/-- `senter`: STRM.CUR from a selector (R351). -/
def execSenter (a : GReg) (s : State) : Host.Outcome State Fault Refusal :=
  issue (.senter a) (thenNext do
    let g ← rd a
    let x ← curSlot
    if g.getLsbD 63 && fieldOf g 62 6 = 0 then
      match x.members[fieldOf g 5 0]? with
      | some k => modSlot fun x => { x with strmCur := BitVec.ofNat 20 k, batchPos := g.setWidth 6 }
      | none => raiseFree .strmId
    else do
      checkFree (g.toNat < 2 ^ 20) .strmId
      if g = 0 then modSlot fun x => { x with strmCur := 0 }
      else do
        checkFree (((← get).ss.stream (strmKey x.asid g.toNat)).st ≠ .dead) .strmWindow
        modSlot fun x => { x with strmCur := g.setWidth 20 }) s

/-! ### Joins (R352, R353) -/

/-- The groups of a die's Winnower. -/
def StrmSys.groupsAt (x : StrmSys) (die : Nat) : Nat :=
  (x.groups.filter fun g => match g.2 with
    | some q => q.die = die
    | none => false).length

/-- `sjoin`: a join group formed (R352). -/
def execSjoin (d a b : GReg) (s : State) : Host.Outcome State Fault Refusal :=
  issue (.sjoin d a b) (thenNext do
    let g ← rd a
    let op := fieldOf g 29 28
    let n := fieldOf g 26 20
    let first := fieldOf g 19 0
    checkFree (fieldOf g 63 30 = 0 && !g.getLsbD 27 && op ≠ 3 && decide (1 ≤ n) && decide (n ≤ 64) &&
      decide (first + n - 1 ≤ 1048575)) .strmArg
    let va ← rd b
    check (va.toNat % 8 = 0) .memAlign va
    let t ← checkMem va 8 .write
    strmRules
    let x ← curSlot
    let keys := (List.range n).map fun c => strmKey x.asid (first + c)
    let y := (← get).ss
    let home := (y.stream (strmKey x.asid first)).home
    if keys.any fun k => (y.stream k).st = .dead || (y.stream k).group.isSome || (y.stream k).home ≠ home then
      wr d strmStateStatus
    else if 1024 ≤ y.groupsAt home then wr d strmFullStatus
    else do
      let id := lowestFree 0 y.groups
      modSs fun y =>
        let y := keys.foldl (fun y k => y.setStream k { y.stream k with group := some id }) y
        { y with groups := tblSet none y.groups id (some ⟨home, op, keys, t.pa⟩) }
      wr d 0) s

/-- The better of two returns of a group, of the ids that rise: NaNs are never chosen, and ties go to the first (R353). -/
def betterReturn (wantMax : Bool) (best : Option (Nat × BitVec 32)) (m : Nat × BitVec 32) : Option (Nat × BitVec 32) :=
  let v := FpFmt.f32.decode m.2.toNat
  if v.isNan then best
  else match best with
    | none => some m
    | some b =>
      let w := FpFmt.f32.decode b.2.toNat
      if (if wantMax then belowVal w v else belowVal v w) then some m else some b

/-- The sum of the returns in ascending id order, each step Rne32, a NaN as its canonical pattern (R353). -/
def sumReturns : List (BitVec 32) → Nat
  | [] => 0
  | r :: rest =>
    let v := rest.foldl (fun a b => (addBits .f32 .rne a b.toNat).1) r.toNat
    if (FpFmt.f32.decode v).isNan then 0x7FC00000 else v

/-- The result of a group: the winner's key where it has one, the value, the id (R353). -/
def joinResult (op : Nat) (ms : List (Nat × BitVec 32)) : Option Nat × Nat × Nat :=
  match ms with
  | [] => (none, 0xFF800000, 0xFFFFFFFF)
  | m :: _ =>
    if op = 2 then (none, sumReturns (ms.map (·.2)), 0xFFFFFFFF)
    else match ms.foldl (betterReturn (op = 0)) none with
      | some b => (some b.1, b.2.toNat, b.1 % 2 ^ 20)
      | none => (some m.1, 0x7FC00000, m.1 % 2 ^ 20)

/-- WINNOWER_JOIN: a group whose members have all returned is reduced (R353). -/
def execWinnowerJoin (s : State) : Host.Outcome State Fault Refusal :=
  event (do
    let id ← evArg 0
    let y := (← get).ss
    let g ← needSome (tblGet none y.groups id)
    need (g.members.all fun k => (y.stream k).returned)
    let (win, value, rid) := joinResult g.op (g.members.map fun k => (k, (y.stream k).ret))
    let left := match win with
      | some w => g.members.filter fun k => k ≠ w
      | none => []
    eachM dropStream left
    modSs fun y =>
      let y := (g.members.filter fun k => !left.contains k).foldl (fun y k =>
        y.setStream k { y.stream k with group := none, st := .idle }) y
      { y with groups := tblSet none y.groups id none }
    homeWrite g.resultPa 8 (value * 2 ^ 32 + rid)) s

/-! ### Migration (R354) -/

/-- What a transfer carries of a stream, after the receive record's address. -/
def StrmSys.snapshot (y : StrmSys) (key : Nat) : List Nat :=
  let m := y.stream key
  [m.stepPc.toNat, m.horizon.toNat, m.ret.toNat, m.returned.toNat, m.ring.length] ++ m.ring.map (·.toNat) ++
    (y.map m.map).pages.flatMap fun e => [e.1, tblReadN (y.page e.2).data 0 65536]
________________________
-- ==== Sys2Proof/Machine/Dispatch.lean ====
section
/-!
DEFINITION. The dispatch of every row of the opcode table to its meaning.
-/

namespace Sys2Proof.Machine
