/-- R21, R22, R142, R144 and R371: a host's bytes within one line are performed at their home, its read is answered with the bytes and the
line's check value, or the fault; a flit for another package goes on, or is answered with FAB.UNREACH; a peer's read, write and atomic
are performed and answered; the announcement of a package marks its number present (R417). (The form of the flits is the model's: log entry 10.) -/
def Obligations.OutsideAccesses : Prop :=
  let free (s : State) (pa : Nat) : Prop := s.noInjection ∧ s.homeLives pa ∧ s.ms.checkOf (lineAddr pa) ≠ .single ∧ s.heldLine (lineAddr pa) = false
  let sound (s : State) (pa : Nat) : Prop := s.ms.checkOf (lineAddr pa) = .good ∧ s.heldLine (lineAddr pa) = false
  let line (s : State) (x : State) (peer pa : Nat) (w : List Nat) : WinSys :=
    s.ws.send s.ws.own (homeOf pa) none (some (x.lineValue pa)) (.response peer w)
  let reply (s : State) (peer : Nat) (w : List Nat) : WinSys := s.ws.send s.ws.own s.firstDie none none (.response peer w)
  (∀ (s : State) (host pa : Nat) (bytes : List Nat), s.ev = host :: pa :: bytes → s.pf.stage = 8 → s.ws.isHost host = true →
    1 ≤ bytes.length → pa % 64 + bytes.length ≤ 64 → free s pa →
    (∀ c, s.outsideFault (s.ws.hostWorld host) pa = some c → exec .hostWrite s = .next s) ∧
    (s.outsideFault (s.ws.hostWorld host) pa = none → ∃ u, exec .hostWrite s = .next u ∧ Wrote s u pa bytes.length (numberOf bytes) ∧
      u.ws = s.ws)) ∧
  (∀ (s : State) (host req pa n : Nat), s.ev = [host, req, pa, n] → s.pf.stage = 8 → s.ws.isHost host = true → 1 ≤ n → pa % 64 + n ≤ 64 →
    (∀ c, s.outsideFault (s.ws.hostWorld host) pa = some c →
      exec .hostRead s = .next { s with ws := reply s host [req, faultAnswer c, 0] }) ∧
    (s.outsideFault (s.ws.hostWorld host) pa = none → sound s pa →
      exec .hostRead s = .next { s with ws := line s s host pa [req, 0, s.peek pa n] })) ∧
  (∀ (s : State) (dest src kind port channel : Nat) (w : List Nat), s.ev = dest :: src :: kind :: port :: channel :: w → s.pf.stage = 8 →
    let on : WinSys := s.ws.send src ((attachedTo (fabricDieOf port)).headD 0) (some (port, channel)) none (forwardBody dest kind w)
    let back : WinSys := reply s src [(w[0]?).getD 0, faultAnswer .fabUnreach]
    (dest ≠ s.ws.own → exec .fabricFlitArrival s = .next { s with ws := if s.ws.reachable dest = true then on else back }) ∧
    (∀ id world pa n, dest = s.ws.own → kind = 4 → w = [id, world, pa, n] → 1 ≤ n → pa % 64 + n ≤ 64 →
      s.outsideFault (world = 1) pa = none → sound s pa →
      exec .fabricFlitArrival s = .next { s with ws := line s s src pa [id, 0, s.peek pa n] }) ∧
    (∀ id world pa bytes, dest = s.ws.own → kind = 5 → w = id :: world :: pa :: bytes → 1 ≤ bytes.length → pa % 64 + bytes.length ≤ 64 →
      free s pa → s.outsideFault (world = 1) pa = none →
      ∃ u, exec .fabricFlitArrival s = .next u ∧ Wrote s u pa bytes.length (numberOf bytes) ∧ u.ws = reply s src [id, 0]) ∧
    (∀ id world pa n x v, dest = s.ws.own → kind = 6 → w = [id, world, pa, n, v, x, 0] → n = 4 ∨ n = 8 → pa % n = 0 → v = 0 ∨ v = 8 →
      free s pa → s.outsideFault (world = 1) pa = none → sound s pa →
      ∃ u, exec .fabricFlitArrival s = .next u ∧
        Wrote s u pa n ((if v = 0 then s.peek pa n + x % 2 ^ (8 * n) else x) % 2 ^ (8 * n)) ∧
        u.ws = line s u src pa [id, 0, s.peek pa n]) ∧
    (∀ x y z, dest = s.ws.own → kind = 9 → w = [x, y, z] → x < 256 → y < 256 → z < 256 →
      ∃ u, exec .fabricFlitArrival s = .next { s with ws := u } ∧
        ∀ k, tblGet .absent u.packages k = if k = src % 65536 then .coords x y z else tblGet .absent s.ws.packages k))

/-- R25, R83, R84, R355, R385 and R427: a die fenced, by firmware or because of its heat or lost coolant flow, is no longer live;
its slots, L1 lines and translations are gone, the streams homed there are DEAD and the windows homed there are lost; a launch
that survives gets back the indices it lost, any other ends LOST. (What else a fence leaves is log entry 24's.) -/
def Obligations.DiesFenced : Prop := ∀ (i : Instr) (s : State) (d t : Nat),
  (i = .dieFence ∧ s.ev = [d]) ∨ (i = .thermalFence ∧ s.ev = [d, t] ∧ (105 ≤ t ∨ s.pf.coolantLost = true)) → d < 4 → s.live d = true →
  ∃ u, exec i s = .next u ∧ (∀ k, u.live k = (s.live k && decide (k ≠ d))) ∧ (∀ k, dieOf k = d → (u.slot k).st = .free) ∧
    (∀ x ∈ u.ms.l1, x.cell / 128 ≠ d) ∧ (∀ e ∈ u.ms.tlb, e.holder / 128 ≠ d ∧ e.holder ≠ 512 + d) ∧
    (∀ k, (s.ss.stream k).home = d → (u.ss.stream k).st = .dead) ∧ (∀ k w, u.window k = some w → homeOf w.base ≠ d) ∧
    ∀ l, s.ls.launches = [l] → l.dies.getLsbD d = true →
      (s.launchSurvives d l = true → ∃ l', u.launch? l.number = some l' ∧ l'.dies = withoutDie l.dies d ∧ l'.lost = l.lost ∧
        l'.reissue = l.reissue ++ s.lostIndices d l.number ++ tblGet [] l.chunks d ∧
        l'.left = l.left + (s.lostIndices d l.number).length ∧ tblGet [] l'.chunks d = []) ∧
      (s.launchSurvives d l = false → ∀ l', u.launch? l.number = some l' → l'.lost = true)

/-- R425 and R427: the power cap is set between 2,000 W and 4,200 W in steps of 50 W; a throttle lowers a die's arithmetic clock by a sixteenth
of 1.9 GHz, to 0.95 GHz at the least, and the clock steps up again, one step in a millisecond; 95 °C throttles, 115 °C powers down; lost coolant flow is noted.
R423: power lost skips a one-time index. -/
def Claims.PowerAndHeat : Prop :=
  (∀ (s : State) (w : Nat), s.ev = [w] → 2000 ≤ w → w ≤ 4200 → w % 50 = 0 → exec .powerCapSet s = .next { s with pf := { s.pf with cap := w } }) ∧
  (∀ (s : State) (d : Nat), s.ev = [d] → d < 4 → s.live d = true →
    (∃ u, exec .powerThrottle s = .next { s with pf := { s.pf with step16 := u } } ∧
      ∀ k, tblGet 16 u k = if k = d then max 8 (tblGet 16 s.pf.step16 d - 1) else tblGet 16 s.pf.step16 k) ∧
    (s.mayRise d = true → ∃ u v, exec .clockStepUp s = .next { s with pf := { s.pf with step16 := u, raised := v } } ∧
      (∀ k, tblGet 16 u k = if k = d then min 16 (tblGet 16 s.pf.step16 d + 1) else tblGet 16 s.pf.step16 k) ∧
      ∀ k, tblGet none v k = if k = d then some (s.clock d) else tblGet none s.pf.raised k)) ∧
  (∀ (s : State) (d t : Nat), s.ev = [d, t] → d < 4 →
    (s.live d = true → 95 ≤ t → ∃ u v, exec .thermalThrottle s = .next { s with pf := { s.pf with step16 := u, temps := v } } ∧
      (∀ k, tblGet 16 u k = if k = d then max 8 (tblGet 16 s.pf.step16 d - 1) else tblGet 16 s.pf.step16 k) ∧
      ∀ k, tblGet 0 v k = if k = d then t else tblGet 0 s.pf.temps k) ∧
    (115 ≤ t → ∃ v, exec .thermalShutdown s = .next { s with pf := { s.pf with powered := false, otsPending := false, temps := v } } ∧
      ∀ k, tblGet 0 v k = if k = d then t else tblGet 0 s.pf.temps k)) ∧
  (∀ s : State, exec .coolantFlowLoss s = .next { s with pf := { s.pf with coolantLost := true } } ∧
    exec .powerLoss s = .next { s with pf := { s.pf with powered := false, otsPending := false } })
________________________
## Activity
List, from the entries above, every line in which the word "foldl" shows up.

## Solution to the problem
        let y := keys.foldl (fun y k => y.setStream k { y.stream k with group := some id }) y
    let v := rest.foldl (fun a b => (addBits .f32 .rne a b.toNat).1) r.toNat
    else match ms.foldl (betterReturn (op = 0)) none with
      let y := (g.members.filter fun k => !left.contains k).foldl (fun y k =>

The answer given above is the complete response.